History and clinical findings: A 19-year-old man had mild diarrhoea at the time that suddenly one night he was unable to turn in his bed and the following morning could not move his arms and legs for 4 hours. Neither he nor any family members had previously had any paralysis. Physical examination was unremarkable except for mild tachycardia and first-degree goitre.

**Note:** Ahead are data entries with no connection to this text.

/-- The clock goes down while a limit is exceeded and up when both have been clear for 1 ms; issue stops at 105 °C until every die is
below 100 °C. A link delivers its flits once each and in order, performs what they ask for at its home and answers it, re-sends from the one
asked for, and ends when a replay is not complete after 2^24 cycles. The steps of the clock upward and the length of 1 ms are log entry 27;
what a link's lists and flits hold is log entry 7. -/
def Obligations.LimitsSetTheClockAndLinksDeliverInOrder : Prop :=
  ∀ (s : State),
    let limit := 2200 < s.power ∨ ∃ t ∈ s.temps, 95 < t
    (limit → exec .powerLimitThrottle s = .next { s with clockMHz := max 875 (s.clockMHz - 25), limitClearSince := s.clock }) ∧
    (¬ limit → exec .powerLimitThrottle s = .next s) ∧
    (¬ limit → s.limitClearSince + 1000 * s.clockMHz ≤ s.clock → exec .clockRaise s = .next { s with clockMHz := min 1750 (s.clockMHz + 25) }) ∧
    (limit ∨ s.clock < s.limitClearSince + 1000 * s.clockMHz → exec .clockRaise s = .next s) ∧
    ((∃ t ∈ s.temps, 105 ≤ t) → exec .thermalStop s = .next { s with thermalStopped := true }) ∧
    ((∀ t ∈ s.temps, t < 105) → exec .thermalStop s = .next s) ∧
    ((∀ t ∈ s.temps, t < 100) → exec .thermalResume s = .next { s with thermalStopped := false }) ∧
    ((∃ t ∈ s.temps, 100 ≤ t) → exec .thermalResume s = .next s) ∧
    ∀ n, n < 36 →
      let k := s.link n
      let others := fun (r t : State) => (∀ m, m ≠ n → t.link m = r.link m) ∧ { t with links := [] } = { r with links := [] }
      (∀ f : Flit, let t := s.applyFlit n f
        let answers := fun id bs (r : State) => (∀ m, m ≠ n → t.link m = r.link m) ∧ (t.link n).sent = (r.link n).sent ++
          [⟨(r.link n).nextSeq, true, (r.link n).expected, .answer id bs⟩] ∧ (t.link n).nextSeq = (r.link n).nextSeq + 1
        let here := fun pa len => pa / 2 ^ 48 = s.chip ∧ s.mapped pa = true ∧ s.mapped (pa + len - 1) = true ∧ inWake pa = false
        (k.inService = false ∨ f.fits = false → exec (.flitReceive n f) s = .next s) ∧
        (k.inService = true → f.fits = true → f.crcOk = false → ∃ t, exec (.flitReceive n f) s = .next t ∧ others s t ∧
          t.link n = { k with discarding := true, requests := k.requests ++ [k.expected] }) ∧
        (k.inService = true → f.fits = true → f.crcOk = true → f.seq = k.expected → ∃ r : State,
          exec (.flitReceive n f) s = .next (r.applyFlit n f) ∧ others s r ∧ r.link n = { k with
            expected := k.expected + 1
            discarding := false
            replay := k.replay.filter fun x => decide (f.upTo ≤ x.seq)
            replaySince := k.replaySince.filter fun x => decide (f.upTo < x.2) }) ∧
        (k.inService = true → f.crcOk = true → f.seq ≠ k.expected → exec (.flitReceive n f) s = .next s) ∧
        (∀ id bs, f.body = .answer id bs → (∀ m, (t.link m).outstanding = (s.link m).outstanding.filter (·.id != id)) ∧ t.mem = s.mem) ∧
        (∀ id a bs, f.body = .write id a bs → (a.toNat / 2 ^ 48 ≠ s.chip → t = s) ∧ (bs ≠ [] → here a.toNat bs.length → answers id [] s ∧
          ∀ x, t.byteAt x = if a.toNat ≤ x ∧ x < a.toNat + bs.length then bs.getD (x - a.toNat) 0 else s.byteAt x)) ∧
        (∀ id a len, f.body = .read id a len → (a.toNat / 2 ^ 48 ≠ s.chip → t = s) ∧ (0 < len → here a.toNat len →
          answers id (s.bytesAt a.toNat len) s ∧ t.mem = s.mem)) ∧
        ∀ id a fpm opc wide x y, f.body = .atomic id a fpm opc wide x y → let len := if wide then 8 else 4
          let old := s.natAt a.toNat len
          here a.toNat len → s.uncorrectableAt a.toNat len = false → answers id (natLe len old) s ∧
            t.bytesAt a.toNat len = natLe len ((atomicOf fpm opc).op wide old x.toNat y.toNat) ∧
            ∀ b, b < a.toNat ∨ a.toNat + len ≤ b → t.byteAt b = s.byteAt b) ∧
      (∀ seq, (k.inService = false → exec (.replayRequest n seq) s = .next s) ∧
        (k.inService = true → ∃ t, exec (.replayRequest n seq) s = .next t ∧ others s t ∧ t.link n = { k with
          sent := k.sent ++ k.replay.filter fun f => decide (seq ≤ f.seq)
          replaySince := some ((k.replaySince.map (·.1)).getD s.clock, k.nextSeq) })) ∧
      (k.replaySince = none → exec (.linkReplayTimeout n) s = .next s) ∧
      (∀ since e, k.replaySince = some (since, e) → (s.clock < since + 2 ^ 24 → exec (.linkReplayTimeout n) s = .next s) ∧
        (since + 2 ^ 24 ≤ s.clock → k.inService = true → ∃ t, exec (.linkReplayTimeout n) s = .next t ∧
          (t.link n).inService = false ∧ (t.link n).outstanding = [] ∧ (∀ m, m ≠ n → t.link m = s.link m) ∧ t.mem = s.mem ∧
          ∀ q m, q ∈ k.outstanding → s.launch? q.die q.lslot = some m → m.abort = none → ∃ m', t.launch? q.die q.lslot = some m' ∧
            m'.abort = some (⟨4, 1, s.chip⟩, 0, 0, 0)))

/-! ### Ports, packets and the Tack cores -/

/-- The wake cells and the ports: a tail takes the greatest value stored and signals the Tack cores; loads answer tail and read index;
an RMA is performed whole or not at all. -/
def Obligations.WakeCellsAndPortsAnswer : Prop :=
  ∀ (s : State),
    let answers := fun i (r : Response) => exec i s = .next { s with responses := s.responses ++ [r] }
    (∀ die q v, die < s.dies.length → die < 4 → q < 4096 →
      let tell := fun n (t : State) => (t.die die).tacks = (s.die die).tacks.map fun c => { c with pending := c.pending ||| 1 <<< n }
      (q = 4095 ∨ s.queue? die q = none →
        (∃ t, exec (.tailStore die q v) s = .next t ∧ (t.die die).strayWakes = (s.die die).strayWakes + 1 ∧
          { t with dies := [] } = { s with dies := [] } ∧ ∀ d, { t.die d with strayWakes := 0 } = { s.die d with strayWakes := 0 }) ∧
        answers (.tailLoad die q) (.data (natLe 8 0)) ∧ answers (.readIndexLoad die q) (.data (natLe 8 0))) ∧
      ∀ x, q ≠ 4095 → s.queue? die q = some x →
        let tail := if x.tail < v then v else x.tail
        let far := x.rd.toNat + 2 ^ x.logsz < tail.toNat
        answers (.tailLoad die q) (.data (natLe 8 x.tail.toNat)) ∧ answers (.readIndexLoad die q) (.data (natLe 8 x.rd.toNat)) ∧
        (¬ far ∨ x.stopped = true → ∃ t, exec (.tailStore die q v) s = .next t ∧ t.queue? die q = some { x with tail := tail } ∧ tell 0 t ∧
          (∀ m, m ≠ q → t.queue? die m = s.queue? die m) ∧ (∀ d, d ≠ die → t.die d = s.die d) ∧ { t with dies := [] } = { s with dies := [] }) ∧
        (far → x.stopped = false → q ≠ 0 → ∃ t, exec (.tailStore die q v) s = .next t ∧ tell 0 t ∧
          t.queue? die q = some { x with tail := tail, stopped := true } ∧ ∀ m, m ≠ q → t.queue? die m = s.queue? die m)) ∧
    (∀ a : WakeAccess, (a.kind = .atomic ∨ a.kind = .other) →
      (a.port ≠ none → answers (.wakeOtherAccess a) .accessError) ∧ (a.port = none → exec (.wakeOtherAccess a) s = .next s)) ∧
    (∀ a : WakeAccess, a.kind = .engine → exec (.wakeOtherAccess a) s = .next s) ∧
    (∀ port, (s.portsUp = true → port < 4 → answers (.unsupportedRequest port) .unsupported) ∧
      (s.portsUp = false ∨ 4 ≤ port → exec (.unsupportedRequest port) s = .next s)) ∧
    (∀ m : RmaWrite,
      let named := fun (w : Window) => (s.die m.port).windows.find? (·.num == m.window) = some w ∧ w.key = m.key ∧
        1 ≤ m.data.length ∧ m.data.length ≤ 2 ^ 24 ∧ m.offset + m.data.length ≤ w.len
      (s.portsUp = false → exec (.rmaWrite m) s = .next s) ∧
      (s.portsUp = true → (∀ w, ¬ named w) → answers (.rmaWrite m) .accessError) ∧
      ∀ w, s.portsUp = true → named w →
        (s.rmaPieces w.ctx .write ((w.va.toNat + m.offset) % 2 ^ 64) m.data.length = none → answers (.rmaWrite m) .accessError) ∧
        ∀ ps, s.rmaPieces w.ctx .write ((w.va.toNat + m.offset) % 2 ^ 64) m.data.length = some ps → (∀ p ∈ ps, inWake p.leaf.pa = false) →
          ∃ t, exec (.rmaWrite m) s = .next t ∧ t.responses = s.responses ++ [.ok] ∧
            ∀ a, t.byteAt a = afterStores (s.byteAt a) ((ps.flatMap fun p => (List.range p.len).map (p.leaf.pa + ·)).zip m.data) a) ∧
    ∀ m : RmaRead,
      let named := fun (w : Window) => (s.die m.port).windows.find? (·.num == m.window) = some w ∧ w.key = m.key ∧
        1 ≤ m.len ∧ m.len ≤ 2 ^ 24 ∧ m.offset + m.len ≤ w.len
      (s.portsUp = false → exec (.rmaRead m) s = .next s) ∧
      (s.portsUp = true → (∀ w, ¬ named w) → answers (.rmaRead m) .accessError) ∧
      ∀ w, s.portsUp = true → named w →
        (s.rmaPieces w.ctx .read ((w.va.toNat + m.offset) % 2 ^ 64) m.len = none → answers (.rmaRead m) .accessError) ∧
        ∀ ps, s.rmaPieces w.ctx .read ((w.va.toNat + m.offset) % 2 ^ 64) m.len = some ps → (∀ p ∈ ps, inWake p.leaf.pa = false) →
          ∃ t, exec (.rmaRead m) s = .next t ∧ t.mem = s.mem ∧ t.responses = s.responses ++
            [if ps.any fun p => s.uncorrectableAt p.leaf.pa p.len then .accessError else .data (s.readPieces ps)]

Investigations: A provocation test with glucose (3 g/kg) and insulin (0.1 IU/kg) caused renewed paralysis for several hours, serum potassium falling from 4.3 to 3.4 mmol/l. The paralysis was reversed on oral potassium (40 mmol) Thyroid function tests revealed hyperthyroidism with an increased concentration of free thyroxine (25.5 pg/ml) and free triiodothyronine (9.7 pg/ml), while thyroid-stimulating hormone was decreased (0.07 mU/I), supporting the diagnosis of autoimmune thyroiditis.
Treatment and course: Thyrostatic treatment was started with thiamazole (10 mg every other day). There was no further periodic paralysis and another provocation test was negative.
Conclusion: Fleeting paralysis is often misdiagnosed as being psychogenic. Potassium abnormalities are the most common cause but are only rarely associated with hyperthyroidism. This case of thyrotoxic hypokalaemic paralysis was probably based on a genetic defect of muscle fibre membrane manifesting itself only in the presence of hyperthyroidism.